++++ Provided data ++++
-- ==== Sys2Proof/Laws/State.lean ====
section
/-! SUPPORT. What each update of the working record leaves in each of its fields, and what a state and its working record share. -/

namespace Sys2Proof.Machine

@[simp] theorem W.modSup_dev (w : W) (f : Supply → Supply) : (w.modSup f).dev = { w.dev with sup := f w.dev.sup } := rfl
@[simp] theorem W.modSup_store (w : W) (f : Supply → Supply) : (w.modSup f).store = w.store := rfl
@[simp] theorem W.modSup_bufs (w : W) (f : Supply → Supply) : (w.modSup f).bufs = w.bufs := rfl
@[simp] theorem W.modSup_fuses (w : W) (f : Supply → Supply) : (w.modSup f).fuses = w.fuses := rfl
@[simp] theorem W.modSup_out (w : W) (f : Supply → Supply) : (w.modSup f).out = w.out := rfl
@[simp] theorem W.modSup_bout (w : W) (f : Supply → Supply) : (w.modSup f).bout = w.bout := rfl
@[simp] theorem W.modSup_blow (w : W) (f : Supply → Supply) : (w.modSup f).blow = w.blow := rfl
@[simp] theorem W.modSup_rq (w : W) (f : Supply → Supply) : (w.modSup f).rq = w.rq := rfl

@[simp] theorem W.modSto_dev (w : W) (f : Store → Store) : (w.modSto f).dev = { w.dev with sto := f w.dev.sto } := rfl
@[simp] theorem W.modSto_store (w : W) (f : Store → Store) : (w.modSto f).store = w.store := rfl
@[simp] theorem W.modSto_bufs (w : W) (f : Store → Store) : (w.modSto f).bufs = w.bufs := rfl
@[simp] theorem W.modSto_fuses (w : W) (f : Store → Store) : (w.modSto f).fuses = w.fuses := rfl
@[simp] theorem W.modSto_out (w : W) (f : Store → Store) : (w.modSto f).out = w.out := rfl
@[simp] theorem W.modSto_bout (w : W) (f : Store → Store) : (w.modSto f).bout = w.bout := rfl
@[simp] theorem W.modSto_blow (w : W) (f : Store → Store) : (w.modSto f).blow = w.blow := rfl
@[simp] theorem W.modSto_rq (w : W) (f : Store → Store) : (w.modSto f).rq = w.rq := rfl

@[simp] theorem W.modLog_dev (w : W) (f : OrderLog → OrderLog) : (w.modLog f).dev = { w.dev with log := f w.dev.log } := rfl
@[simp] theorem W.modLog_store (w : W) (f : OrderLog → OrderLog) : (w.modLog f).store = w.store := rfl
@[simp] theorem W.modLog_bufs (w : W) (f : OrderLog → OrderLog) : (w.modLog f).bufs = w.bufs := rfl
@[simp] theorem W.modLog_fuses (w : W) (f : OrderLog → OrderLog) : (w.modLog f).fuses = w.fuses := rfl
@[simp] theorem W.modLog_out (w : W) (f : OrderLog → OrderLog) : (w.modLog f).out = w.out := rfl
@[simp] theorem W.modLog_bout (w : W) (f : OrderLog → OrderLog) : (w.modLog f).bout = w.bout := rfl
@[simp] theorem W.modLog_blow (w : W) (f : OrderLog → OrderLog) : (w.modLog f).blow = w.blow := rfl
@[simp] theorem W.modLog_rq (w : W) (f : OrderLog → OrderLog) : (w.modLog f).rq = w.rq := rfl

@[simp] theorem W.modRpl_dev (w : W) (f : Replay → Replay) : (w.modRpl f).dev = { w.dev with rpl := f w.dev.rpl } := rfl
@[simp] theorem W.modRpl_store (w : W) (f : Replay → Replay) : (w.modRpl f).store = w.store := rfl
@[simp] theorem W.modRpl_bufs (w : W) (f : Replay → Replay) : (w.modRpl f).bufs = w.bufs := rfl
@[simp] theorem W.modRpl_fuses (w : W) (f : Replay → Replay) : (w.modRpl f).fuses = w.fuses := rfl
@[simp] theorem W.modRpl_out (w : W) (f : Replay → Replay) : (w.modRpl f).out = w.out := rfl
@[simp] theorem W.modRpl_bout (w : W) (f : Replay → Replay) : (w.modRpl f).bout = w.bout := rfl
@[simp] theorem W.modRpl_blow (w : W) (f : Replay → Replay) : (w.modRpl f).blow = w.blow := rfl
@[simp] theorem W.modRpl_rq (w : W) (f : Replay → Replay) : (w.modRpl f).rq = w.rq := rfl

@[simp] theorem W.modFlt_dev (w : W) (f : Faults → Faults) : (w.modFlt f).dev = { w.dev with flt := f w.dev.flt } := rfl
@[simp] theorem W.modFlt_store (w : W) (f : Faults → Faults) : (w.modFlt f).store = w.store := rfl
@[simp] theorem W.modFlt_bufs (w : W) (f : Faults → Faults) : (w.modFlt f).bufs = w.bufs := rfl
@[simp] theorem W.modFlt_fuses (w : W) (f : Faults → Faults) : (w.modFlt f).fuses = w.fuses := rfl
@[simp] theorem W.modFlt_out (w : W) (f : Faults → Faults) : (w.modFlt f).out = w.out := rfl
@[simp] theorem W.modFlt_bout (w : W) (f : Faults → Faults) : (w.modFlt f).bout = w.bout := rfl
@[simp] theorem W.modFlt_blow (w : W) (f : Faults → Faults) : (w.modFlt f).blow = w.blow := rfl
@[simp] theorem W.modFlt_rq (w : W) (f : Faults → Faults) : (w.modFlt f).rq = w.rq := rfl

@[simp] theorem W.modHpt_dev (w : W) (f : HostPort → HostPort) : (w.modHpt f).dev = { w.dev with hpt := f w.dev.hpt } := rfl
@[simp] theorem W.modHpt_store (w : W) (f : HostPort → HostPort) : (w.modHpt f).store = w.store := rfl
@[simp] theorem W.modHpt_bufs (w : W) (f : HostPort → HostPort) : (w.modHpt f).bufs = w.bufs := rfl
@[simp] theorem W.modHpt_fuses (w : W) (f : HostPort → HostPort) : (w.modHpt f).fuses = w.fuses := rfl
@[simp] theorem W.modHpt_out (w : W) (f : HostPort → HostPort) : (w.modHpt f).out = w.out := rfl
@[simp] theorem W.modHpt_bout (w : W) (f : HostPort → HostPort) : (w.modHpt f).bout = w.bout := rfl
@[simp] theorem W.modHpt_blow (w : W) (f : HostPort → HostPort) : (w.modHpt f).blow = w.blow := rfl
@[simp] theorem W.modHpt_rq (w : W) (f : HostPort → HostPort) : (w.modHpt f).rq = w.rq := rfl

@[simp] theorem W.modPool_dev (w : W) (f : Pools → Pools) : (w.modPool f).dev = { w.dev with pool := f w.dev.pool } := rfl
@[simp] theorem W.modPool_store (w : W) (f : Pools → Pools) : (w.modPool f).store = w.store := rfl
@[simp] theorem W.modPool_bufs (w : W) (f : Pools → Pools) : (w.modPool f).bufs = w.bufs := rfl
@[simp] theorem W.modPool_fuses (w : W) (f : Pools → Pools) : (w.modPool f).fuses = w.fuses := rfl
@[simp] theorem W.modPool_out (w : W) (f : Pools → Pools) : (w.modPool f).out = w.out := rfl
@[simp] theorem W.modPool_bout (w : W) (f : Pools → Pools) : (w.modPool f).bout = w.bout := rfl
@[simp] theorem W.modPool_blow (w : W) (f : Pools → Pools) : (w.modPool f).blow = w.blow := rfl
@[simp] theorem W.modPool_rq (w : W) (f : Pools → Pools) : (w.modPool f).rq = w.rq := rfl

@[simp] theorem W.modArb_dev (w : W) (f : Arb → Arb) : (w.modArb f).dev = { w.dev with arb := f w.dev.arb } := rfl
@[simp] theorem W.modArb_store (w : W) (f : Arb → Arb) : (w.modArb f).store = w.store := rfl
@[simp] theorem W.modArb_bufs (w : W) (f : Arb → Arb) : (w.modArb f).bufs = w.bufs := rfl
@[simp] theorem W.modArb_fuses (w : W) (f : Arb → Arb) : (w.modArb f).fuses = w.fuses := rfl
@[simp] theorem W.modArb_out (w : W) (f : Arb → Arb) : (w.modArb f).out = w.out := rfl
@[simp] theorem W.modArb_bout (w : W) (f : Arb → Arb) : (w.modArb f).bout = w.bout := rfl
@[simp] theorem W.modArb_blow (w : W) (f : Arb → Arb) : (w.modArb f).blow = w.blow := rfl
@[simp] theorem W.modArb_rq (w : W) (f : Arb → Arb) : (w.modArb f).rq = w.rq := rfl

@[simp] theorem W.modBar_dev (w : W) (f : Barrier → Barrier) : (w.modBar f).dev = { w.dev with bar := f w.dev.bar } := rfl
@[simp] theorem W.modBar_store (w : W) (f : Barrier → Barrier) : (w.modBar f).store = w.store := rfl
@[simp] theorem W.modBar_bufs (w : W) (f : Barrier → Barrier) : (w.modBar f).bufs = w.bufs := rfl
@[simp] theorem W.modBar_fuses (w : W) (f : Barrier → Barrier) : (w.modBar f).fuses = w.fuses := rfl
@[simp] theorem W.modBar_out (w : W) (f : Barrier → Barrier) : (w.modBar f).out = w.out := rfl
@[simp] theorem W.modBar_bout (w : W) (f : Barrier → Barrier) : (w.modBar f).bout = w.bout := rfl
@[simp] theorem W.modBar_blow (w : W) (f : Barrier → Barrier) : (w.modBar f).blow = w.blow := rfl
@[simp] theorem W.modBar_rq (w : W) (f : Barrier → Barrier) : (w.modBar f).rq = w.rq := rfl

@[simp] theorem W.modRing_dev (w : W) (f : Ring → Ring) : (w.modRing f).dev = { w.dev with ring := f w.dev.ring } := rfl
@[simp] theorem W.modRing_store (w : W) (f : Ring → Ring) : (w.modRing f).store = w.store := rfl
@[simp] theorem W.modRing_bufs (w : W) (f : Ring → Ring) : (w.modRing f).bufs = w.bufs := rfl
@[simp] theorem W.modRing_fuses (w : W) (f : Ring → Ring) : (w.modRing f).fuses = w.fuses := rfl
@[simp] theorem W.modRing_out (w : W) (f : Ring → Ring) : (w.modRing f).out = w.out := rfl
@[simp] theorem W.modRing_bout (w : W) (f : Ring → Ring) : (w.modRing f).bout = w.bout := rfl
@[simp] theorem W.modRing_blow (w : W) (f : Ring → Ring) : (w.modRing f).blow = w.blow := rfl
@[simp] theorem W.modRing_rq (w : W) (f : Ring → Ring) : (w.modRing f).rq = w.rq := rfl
++++
## Task
Taking the lines above, repeat exactly those from the line that contains "(w.modArb f).store = w.store := rfl" through the line that contains "theorem W.modBar_dev (w", and both of those lines as well. Include nothing else.

## Result
@[simp] theorem W.modArb_store (w : W) (f : Arb → Arb) : (w.modArb f).store = w.store := rfl
@[simp] theorem W.modArb_bufs (w : W) (f : Arb → Arb) : (w.modArb f).bufs = w.bufs := rfl
@[simp] theorem W.modArb_fuses (w : W) (f : Arb → Arb) : (w.modArb f).fuses = w.fuses := rfl
@[simp] theorem W.modArb_out (w : W) (f : Arb → Arb) : (w.modArb f).out = w.out := rfl
@[simp] theorem W.modArb_bout (w : W) (f : Arb → Arb) : (w.modArb f).bout = w.bout := rfl
@[simp] theorem W.modArb_blow (w : W) (f : Arb → Arb) : (w.modArb f).blow = w.blow := rfl
@[simp] theorem W.modArb_rq (w : W) (f : Arb → Arb) : (w.modArb f).rq = w.rq := rfl

@[simp] theorem W.modBar_dev (w : W) (f : Barrier → Barrier) : (w.modBar f).dev = { w.dev with bar := f w.dev.bar } := rfl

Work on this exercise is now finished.